__Work request__
Among the lines of the records, please find those that contain the word "keySeg" and copy them.

------------

/-- The rounds of a sweep (R149 to R151, R155): a presence query that finds no participant closes the sweep, and one that finds
some begins the 48 isolation rounds and the 8 check rounds, whose bits come most significant first. A wrong check or the identity 0
abandons the round, and the third in a row closes the sweep with CHECK FAILED. A SWEEP request that the sweep completes is entered
with the segment, the step code and the tallies (R155, R189). A sweep that the sweep-again mark starts at the close sends its
SWEEP OPEN in the step SWEEP_START (the
model's choice: log 15). -/
def Obligations.SweepRoundsFollowTheLine : Prop :=
  ∀ (g : Seg) (c : SweepCause) (b : Bool) (s : State),
    let x := s.seg g
    let sends : BusFrame → State := fun f => { s with sent := [⟨g, f⟩] }
    (x.activity = .sweeping c .presence →
      exec (.presence g true) s = .next ((sends (.bit 1)).setSeg g { x with activity := .sweeping c (.isolation 0 0#48) }) ∧
      ∃ t, exec (.presence g false) s = .next t ∧ onlySegment g s t ∧
        sweepClosed g c (if x.enrolled = 0 ∧ x.muted = 0 ∧ x.mismatch = 0 then .noneLeft else .complete) x s t) ∧
    (∀ n bits, x.activity = .sweeping c (.isolation n bits) →
      let y := BitVec.ofNat 48 (2 * bits.toNat + b.toNat)
      exec (.bit g b) s = .next
        (if n + 1 < 48 then (sends (.bit (n + 2))).setSeg g { x with activity := .sweeping c (.isolation (n + 1) y) }
         else (sends (.bit 49)).setSeg g { x with activity := .sweeping c (.check 0 y 0#8) })) ∧
    (∀ n i bits, x.activity = .sweeping c (.check n i bits) →
      let y := BitVec.ofNat 8 (2 * bits.toNat + b.toNat)
      (n + 1 < 8 → exec (.bit g b) s = .next
        ((sends (.bit (n + 50))).setSeg g { x with activity := .sweeping c (.check (n + 1) i y) })) ∧
      (8 ≤ n + 1 → (y ≠ identityCheck i ∨ i = 0#48) →
        (x.mismatch + 1 < 3 → exec (.bit g b) s = .next
          ((sends .presence).setSeg g { x with mismatch := x.mismatch + 1, activity := .sweeping c .presence })) ∧
        (3 ≤ x.mismatch + 1 → ∃ t, exec (.bit g b) s = .next t ∧ onlySegment g s t ∧
          sweepClosed g c .checkFailed { x with mismatch := x.mismatch + 1 } s t)))

/-- R150, both sides of the bus: with participants of distinct identities and a line free of faults, the 48 rounds isolate the
highest identity among them, the one display that holds it is the one that has not stood back, and the sweep enters CHECK. The
displays' side is the model's `DisplayUnit` (R147, log 23). -/
def Obligations.HighestIdentityIsIsolated : Prop :=
  ∀ (g : Seg) (c : SweepCause) (ds : List DisplayUnit) (s : State),
    (s.seg g).activity = .sweeping c (.isolation 0 0#48) →
    (ds.filter fun d => d.sweep == .participant) ≠ [] →
    ((ds.filter fun d => d.sweep == .participant).map (·.identity)).Nodup →
    ∃ t es m e, isolationRounds g 48 1 ds s = some (t, es) ∧ (t.seg g).activity = .sweeping c (.check 0 m 0#8) ∧
      (∃ d ∈ ds, d.sweep = .participant ∧ d.identity = m) ∧
      (∀ d ∈ ds, d.sweep = .participant → d.identity.toNat ≤ m.toNat) ∧
      (es.filter fun d => d.sweep == .participant) = [e] ∧ e.identity = m ∧ t.sent = [⟨g, .bit 49⟩]

/-- The cases of R152 in their order, for an identity whose check passed in round 56. The toggle, busy flag and attempt count of a
record freed in case 4 are the model's choice (log 38). A sweep that the sweep-again mark starts at the close sends its SWEEP
OPEN in the step SWEEP_START (the
model's choice: log 15). -/
def Obligations.AddressesFollowTheCases : Prop :=
  ∀ (g : Seg) (c : SweepCause) (b : Bool) (i : Identity) (bits : BitVec 8) (s : State), Table.wf s.dir = true →
    (s.seg g).activity = .sweeping c (.check 7 i bits) → BitVec.ofNat 8 (2 * bits.toNat + b.toNat) = identityCheck i → i ≠ 0#48 →
    let x := { s.seg g with mismatch := 0 }
    let holds : Nat → Prop := fun k => (s.display k).state ≠ .free ∧ (s.display k).identity = some i
    let here := ∃ k, keySeg k = g ∧ holds k
    let elsewhere := ∃ k, keySeg k ≠ g ∧ holds k ∧ (s.display k).state.inService
    let free : Nat → Prop := fun a => isAddress a ∧ (s.display (recKey g a)).state = .free
    let remembered : Nat → Option Identity := fun a => (s.display (recKey g a)).identity
    (here → ∃ k, keySeg k = g ∧ holds k ∧
      exec (.bit g b) s = .next ({ s with sent := [⟨g, .assign i (keyAddr k)⟩] }.setSeg g
        { x with activity := .sweeping c (.assign i (keyAddr k) 0) })) ∧
    (¬ here → elsewhere →
      exec (.bit g b) s = .next (({ s with sent := [⟨g, .mute i⟩, ⟨g, .presence⟩] }.setSeg g
        { x with muted := x.muted + 1, activity := .sweeping c .presence }).raise .safety .duplicateIdentity)) ∧
    (¬ here → ¬ elsewhere → (∀ a, ¬ free a) → ∃ t, exec (.bit g b) s = .next t ∧ onlySegment g s t ∧
      t.sent = [⟨g, .mute i⟩, ⟨g, .sweepClose⟩] ∧ sweepClosed g c .full { x with muted := x.muted + 1 } s t) ∧
    (¬ here → ¬ elsewhere → (∃ a, free a) → ∃ t a, exec (.bit g b) s = .next t ∧ free a ∧
      t.sent = [⟨g, .assign i a⟩] ∧ t.seg g = { x with activity := .sweeping c (.assign i a 0) } ∧
      (∀ h, h ≠ g → t.seg h = s.seg h) ∧
      (remembered a = some i ∧ (∀ e, e < a → free e → remembered e ≠ some i) ∨
       remembered a = none ∧ (∀ e, free e → remembered e ≠ some i) ∧ (∀ e, e < a → free e → remembered e ≠ none) ∨
       (∀ e, free e → remembered e ≠ some i ∧ remembered e ≠ none ∧ a ≤ e)) ∧
      (∀ k, t.display k = s.display k ∨ (keySeg k ≠ g ∧ holds k ∧ t.display k = Display.freed (some i))) ∧
      (∀ k, keySeg k ≠ g → holds k → (∀ j, keySeg j ≠ g → holds j → j = k) → t.display k = Display.freed (some i)))

/-- R153 and R154: a capability reply of the assigned identity enrols the display at the chosen address; a reply of another
identity (log 13) and the 5 ms timeout fail the attempt, and after the third the part sends DROP and closes the sweep.
The model's readings and choices, not the rules': the identity is looked up again at the reply (log 14), so that a HELD record of
another segment that holds it is freed then, and a PLACED or ORPHAN one makes the reply a duplicate, answered as case 2 of R152;
the toggle, busy flag and attempt count of the freed record (log 38); a sweep that the sweep-again mark starts at the close sends
its SWEEP OPEN in the step SWEEP_START (log 15). -/
def Obligations.CapabilityRepliesEnrolDisplays : Prop :=
  ∀ (g : Seg) (c : SweepCause) (i j : Identity) (a failed : Nat) (panel capacity lines firmware : Byte) (s : State),
    Table.wf s.dir = true → isAddress a → (s.seg g).activity = .sweeping c (.assign i a failed) →
    let x := s.seg g
    let d := s.display (recKey g a)
    ((∀ k, keySeg k ≠ g → (s.display k).state.inService → (s.display k).identity ≠ some i) →
      ∃ t, exec (.capabilityReply g 0 i panel capacity lines firmware) s = .next t ∧
        let e := t.display (recKey g a)
        ((∃ p pl, e.state = .placed p ∧ (p, pl) ∈ s.activePlan.placements ∧ pl.expected = some i) ∨
         (e.state = .orphan ∧ (∀ y ∈ s.activePlan.placements, y.2.expected ≠ some i) ∧
          .orphanSeen ∈ (t.port .safety).pendingSet)) ∧
        e.identity = some i ∧
        e.capability = some { panel := if panel = 0#8 then .epaper else .lcd, capacity := max 24 (min 64 capacity.toNat)
                              lines := max 4 (min 12 lines.toNat), firmware := firmware.toNat } ∧
        e.toggle = false ∧ e.busy = false ∧ e.attempts = 0 ∧ e.refreshLimit = none ∧ e.buffers.frontCard = none ∧
        e.credits = (if panel ≠ 0#8 then none else if d.state = .free ∨ ¬ d.isEpaper then some 6 else d.credits) ∧
        isComposed t (recKey g a) ∧ (t.inTransit (recKey g a) = false → e.buffers.backCard.isSome ∧ a ∈ (t.seg g).queue) ∧
        t.seg g = { x with enrolled := x.enrolled + 1, activity := .sweeping c .presence, queue := (t.seg g).queue } ∧
        t.sent = [⟨g, .presence⟩] ∧ (∀ h, h ≠ g → t.seg h = s.seg h) ∧
        (∀ k, k ≠ recKey g a → t.display k = s.display k ∨
          (keySeg k ≠ g ∧ (s.display k).state.isHeld ∧ (s.display k).identity = some i ∧ t.display k = Display.freed (some i)))) ∧
    ((∃ k, keySeg k ≠ g ∧ (s.display k).state.inService ∧ (s.display k).identity = some i) →
      exec (.capabilityReply g 0 i panel capacity lines firmware) s =
        .next (({ s with sent := [⟨g, .mute i⟩, ⟨g, .presence⟩] }.setSeg g
          { x with muted := x.muted + 1, activity := .sweeping c .presence }).raise .safety .duplicateIdentity)) ∧
    (j ≠ i →
      (failed + 1 < 3 →
        let t := { s with sent := [⟨g, .assign i a⟩] }.setSeg g { x with activity := .sweeping c (.assign i a (failed + 1)) }
        exec (.capabilityReply g 0 j panel capacity lines firmware) s = .next t ∧ exec (.assignReplyTimeout g) s = .next t) ∧
      (3 ≤ failed + 1 → ∃ t, exec (.capabilityReply g 0 j panel capacity lines firmware) s = .next t ∧
        exec (.assignReplyTimeout g) s = .next t ∧ onlySegment g s t ∧ t.sent = [⟨g, .drop i⟩, ⟨g, .sweepClose⟩] ∧
        sweepClosed g c .noAssignReply x s t))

------------

__Solution to this exercise__
    let here := ∃ k, keySeg k = g ∧ holds k
    let elsewhere := ∃ k, keySeg k ≠ g ∧ holds k ∧ (s.display k).state.inService
    (here → ∃ k, keySeg k = g ∧ holds k ∧
      (∀ k, t.display k = s.display k ∨ (keySeg k ≠ g ∧ holds k ∧ t.display k = Display.freed (some i))) ∧
      (∀ k, keySeg k ≠ g → holds k → (∀ j, keySeg j ≠ g → holds j → j = k) → t.display k = Display.freed (some i)))
    ((∀ k, keySeg k ≠ g → (s.display k).state.inService → (s.display k).identity ≠ some i) →
          (keySeg k ≠ g ∧ (s.display k).state.isHeld ∧ (s.display k).identity = some i ∧ t.display k = Display.freed (some i)))) ∧
    ((∃ k, keySeg k ≠ g ∧ (s.display k).state.inService ∧ (s.display k).identity = some i) →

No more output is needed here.